- [Source material]
---+---

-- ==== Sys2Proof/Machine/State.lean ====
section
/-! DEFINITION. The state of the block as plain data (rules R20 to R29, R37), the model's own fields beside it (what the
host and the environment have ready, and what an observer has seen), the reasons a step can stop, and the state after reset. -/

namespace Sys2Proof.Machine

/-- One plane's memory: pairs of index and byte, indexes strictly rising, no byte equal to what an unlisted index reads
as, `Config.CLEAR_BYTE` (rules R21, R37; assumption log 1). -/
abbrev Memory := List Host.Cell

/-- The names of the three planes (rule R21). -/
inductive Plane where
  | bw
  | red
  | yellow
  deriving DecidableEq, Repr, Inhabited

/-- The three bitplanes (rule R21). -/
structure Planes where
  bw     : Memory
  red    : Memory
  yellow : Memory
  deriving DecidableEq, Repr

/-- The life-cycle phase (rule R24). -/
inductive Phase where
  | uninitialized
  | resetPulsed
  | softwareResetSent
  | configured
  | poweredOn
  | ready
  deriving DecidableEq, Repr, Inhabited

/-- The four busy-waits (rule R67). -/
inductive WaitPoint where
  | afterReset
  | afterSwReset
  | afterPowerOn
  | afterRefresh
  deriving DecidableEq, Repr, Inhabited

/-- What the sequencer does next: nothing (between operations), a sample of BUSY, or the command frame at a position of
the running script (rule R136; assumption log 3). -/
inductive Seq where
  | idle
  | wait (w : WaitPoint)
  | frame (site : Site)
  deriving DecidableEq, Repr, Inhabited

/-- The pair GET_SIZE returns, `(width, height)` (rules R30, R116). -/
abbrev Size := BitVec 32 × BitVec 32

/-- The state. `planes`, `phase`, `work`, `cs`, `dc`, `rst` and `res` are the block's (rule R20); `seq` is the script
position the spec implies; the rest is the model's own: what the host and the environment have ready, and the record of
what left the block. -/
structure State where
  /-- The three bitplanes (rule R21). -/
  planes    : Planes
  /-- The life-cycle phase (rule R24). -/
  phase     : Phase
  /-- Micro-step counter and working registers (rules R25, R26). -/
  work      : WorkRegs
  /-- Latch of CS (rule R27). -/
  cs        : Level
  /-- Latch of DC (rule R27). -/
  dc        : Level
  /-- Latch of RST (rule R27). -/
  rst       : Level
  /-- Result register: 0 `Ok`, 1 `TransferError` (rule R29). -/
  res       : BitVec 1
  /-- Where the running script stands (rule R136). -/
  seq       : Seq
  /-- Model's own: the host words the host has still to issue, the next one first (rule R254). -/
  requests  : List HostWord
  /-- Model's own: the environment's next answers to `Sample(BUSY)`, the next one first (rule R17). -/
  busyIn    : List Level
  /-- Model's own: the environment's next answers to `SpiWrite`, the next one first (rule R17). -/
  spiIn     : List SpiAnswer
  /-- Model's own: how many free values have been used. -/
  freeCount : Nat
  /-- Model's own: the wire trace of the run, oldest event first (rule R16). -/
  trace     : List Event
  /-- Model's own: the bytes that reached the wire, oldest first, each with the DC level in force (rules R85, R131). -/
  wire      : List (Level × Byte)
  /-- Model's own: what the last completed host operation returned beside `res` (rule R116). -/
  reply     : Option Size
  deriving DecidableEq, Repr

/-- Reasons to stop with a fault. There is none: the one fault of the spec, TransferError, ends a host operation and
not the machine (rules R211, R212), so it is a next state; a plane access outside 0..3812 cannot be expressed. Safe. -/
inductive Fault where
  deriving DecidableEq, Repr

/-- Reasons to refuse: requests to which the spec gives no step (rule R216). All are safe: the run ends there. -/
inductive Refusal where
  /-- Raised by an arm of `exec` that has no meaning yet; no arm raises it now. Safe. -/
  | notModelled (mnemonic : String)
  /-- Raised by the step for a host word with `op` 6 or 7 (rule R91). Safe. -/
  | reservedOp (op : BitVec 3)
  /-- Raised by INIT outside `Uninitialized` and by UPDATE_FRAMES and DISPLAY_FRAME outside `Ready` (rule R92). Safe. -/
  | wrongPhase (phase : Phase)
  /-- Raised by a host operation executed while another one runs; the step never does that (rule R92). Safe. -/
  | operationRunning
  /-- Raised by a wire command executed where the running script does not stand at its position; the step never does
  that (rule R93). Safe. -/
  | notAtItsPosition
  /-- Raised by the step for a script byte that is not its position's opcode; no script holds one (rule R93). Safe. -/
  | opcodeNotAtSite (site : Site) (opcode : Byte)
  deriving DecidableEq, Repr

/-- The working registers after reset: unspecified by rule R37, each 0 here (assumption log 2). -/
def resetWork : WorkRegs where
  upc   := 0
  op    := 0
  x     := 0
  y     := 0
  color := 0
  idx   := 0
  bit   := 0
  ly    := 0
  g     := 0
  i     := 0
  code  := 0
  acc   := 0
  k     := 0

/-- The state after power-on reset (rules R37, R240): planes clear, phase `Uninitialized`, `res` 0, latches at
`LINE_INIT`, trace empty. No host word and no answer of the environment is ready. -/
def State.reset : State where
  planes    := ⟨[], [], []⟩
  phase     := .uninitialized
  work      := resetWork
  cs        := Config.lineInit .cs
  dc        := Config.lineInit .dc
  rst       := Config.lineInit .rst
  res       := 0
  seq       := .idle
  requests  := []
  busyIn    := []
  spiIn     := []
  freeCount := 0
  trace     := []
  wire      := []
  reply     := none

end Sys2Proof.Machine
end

---+---

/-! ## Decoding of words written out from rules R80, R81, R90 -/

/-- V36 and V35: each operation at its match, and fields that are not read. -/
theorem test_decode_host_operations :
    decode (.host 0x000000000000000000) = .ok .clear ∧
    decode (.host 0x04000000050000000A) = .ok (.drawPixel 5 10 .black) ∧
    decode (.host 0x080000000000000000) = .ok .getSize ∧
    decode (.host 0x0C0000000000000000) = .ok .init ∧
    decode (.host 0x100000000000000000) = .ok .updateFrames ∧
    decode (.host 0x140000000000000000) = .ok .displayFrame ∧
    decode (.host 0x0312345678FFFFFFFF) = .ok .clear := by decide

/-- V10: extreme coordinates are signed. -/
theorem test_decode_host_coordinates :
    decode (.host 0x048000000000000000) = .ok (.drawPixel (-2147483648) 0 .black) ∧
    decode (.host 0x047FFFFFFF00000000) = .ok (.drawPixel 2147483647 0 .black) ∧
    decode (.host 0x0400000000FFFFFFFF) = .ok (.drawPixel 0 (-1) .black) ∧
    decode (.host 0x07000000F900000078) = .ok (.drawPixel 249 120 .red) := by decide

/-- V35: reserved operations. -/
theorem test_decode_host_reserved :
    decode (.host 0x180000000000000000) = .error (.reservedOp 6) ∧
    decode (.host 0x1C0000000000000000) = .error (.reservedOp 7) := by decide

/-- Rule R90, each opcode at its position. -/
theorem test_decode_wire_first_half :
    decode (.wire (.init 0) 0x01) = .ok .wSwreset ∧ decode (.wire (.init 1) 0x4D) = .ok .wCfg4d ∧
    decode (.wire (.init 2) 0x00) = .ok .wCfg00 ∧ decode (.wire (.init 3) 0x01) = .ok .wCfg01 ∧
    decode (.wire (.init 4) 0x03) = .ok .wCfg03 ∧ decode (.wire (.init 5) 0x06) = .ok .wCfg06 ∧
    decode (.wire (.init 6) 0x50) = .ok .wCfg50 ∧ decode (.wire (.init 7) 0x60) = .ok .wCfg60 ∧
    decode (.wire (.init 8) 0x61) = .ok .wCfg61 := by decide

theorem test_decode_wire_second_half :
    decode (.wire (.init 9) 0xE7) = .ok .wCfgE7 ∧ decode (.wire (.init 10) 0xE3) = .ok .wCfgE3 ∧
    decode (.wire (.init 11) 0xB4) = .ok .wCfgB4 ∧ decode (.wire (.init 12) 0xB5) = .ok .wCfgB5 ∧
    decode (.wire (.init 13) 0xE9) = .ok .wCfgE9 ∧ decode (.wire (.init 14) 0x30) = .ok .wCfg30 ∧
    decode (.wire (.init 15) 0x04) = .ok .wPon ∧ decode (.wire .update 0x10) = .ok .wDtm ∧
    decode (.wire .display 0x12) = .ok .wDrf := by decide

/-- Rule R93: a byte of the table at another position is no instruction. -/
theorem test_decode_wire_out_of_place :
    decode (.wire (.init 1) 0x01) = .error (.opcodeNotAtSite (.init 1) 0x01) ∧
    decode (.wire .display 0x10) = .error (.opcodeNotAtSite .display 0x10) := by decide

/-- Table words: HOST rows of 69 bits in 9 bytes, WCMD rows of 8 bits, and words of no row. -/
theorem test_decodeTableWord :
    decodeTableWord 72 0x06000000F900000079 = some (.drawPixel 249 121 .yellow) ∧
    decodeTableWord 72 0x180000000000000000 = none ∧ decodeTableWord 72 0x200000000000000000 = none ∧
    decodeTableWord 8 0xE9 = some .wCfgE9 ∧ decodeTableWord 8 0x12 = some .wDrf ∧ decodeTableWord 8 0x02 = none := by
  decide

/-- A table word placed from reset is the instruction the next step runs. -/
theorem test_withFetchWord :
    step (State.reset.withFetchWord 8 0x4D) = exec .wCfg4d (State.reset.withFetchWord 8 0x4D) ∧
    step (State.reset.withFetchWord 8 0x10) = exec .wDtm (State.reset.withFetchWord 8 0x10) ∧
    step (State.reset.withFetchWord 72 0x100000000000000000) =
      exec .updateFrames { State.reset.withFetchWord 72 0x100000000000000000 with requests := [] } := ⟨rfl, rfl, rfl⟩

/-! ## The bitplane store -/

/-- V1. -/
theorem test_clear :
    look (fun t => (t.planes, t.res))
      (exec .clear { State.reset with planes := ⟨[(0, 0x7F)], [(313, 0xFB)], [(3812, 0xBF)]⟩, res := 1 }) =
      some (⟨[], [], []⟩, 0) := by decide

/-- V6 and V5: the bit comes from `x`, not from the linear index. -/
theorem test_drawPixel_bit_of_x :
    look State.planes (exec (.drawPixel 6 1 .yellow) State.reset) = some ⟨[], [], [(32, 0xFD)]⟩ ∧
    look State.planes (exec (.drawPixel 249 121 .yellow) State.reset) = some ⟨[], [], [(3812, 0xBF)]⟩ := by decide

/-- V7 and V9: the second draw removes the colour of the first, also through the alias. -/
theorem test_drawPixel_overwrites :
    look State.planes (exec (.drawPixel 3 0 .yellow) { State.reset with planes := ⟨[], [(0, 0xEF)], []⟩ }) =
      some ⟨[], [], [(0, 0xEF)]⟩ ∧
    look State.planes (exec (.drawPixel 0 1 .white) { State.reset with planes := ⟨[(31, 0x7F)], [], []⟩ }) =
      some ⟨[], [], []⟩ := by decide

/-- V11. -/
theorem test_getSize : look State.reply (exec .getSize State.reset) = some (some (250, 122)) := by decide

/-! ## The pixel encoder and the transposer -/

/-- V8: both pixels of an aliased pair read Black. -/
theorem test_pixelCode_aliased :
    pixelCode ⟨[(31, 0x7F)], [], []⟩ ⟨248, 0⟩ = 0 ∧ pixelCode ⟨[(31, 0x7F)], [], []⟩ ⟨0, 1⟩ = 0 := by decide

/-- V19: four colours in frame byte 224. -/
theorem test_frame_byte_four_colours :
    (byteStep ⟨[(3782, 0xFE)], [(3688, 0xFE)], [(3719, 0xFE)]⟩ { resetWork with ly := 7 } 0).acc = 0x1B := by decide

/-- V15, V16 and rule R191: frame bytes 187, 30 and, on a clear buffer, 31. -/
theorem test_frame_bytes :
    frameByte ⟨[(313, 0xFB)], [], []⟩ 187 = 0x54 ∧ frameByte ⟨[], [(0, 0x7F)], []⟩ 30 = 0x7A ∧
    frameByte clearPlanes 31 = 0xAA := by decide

---+---

- [Problem description]
Look above for the line with "decode (.host 0x080000000000000000)" and the line with "decode (.wire (.init 6)". Write out those two lines and all the lines between them, exactly, and no others.

- [Answer box]
    decode (.host 0x080000000000000000) = .ok .getSize ∧
    decode (.host 0x0C0000000000000000) = .ok .init ∧
    decode (.host 0x100000000000000000) = .ok .updateFrames ∧
    decode (.host 0x140000000000000000) = .ok .displayFrame ∧
    decode (.host 0x0312345678FFFFFFFF) = .ok .clear := by decide

/-- V10: extreme coordinates are signed. -/
theorem test_decode_host_coordinates :
    decode (.host 0x048000000000000000) = .ok (.drawPixel (-2147483648) 0 .black) ∧
    decode (.host 0x047FFFFFFF00000000) = .ok (.drawPixel 2147483647 0 .black) ∧
    decode (.host 0x0400000000FFFFFFFF) = .ok (.drawPixel 0 (-1) .black) ∧
    decode (.host 0x07000000F900000078) = .ok (.drawPixel 249 120 .red) := by decide

/-- V35: reserved operations. -/
theorem test_decode_host_reserved :
    decode (.host 0x180000000000000000) = .error (.reservedOp 6) ∧
    decode (.host 0x1C0000000000000000) = .error (.reservedOp 7) := by decide

/-- Rule R90, each opcode at its position. -/
theorem test_decode_wire_first_half :
    decode (.wire (.init 0) 0x01) = .ok .wSwreset ∧ decode (.wire (.init 1) 0x4D) = .ok .wCfg4d ∧
    decode (.wire (.init 2) 0x00) = .ok .wCfg00 ∧ decode (.wire (.init 3) 0x01) = .ok .wCfg01 ∧
    decode (.wire (.init 4) 0x03) = .ok .wCfg03 ∧ decode (.wire (.init 5) 0x06) = .ok .wCfg06 ∧
    decode (.wire (.init 6) 0x50) = .ok .wCfg50 ∧ decode (.wire (.init 7) 0x60) = .ok .wCfg60 ∧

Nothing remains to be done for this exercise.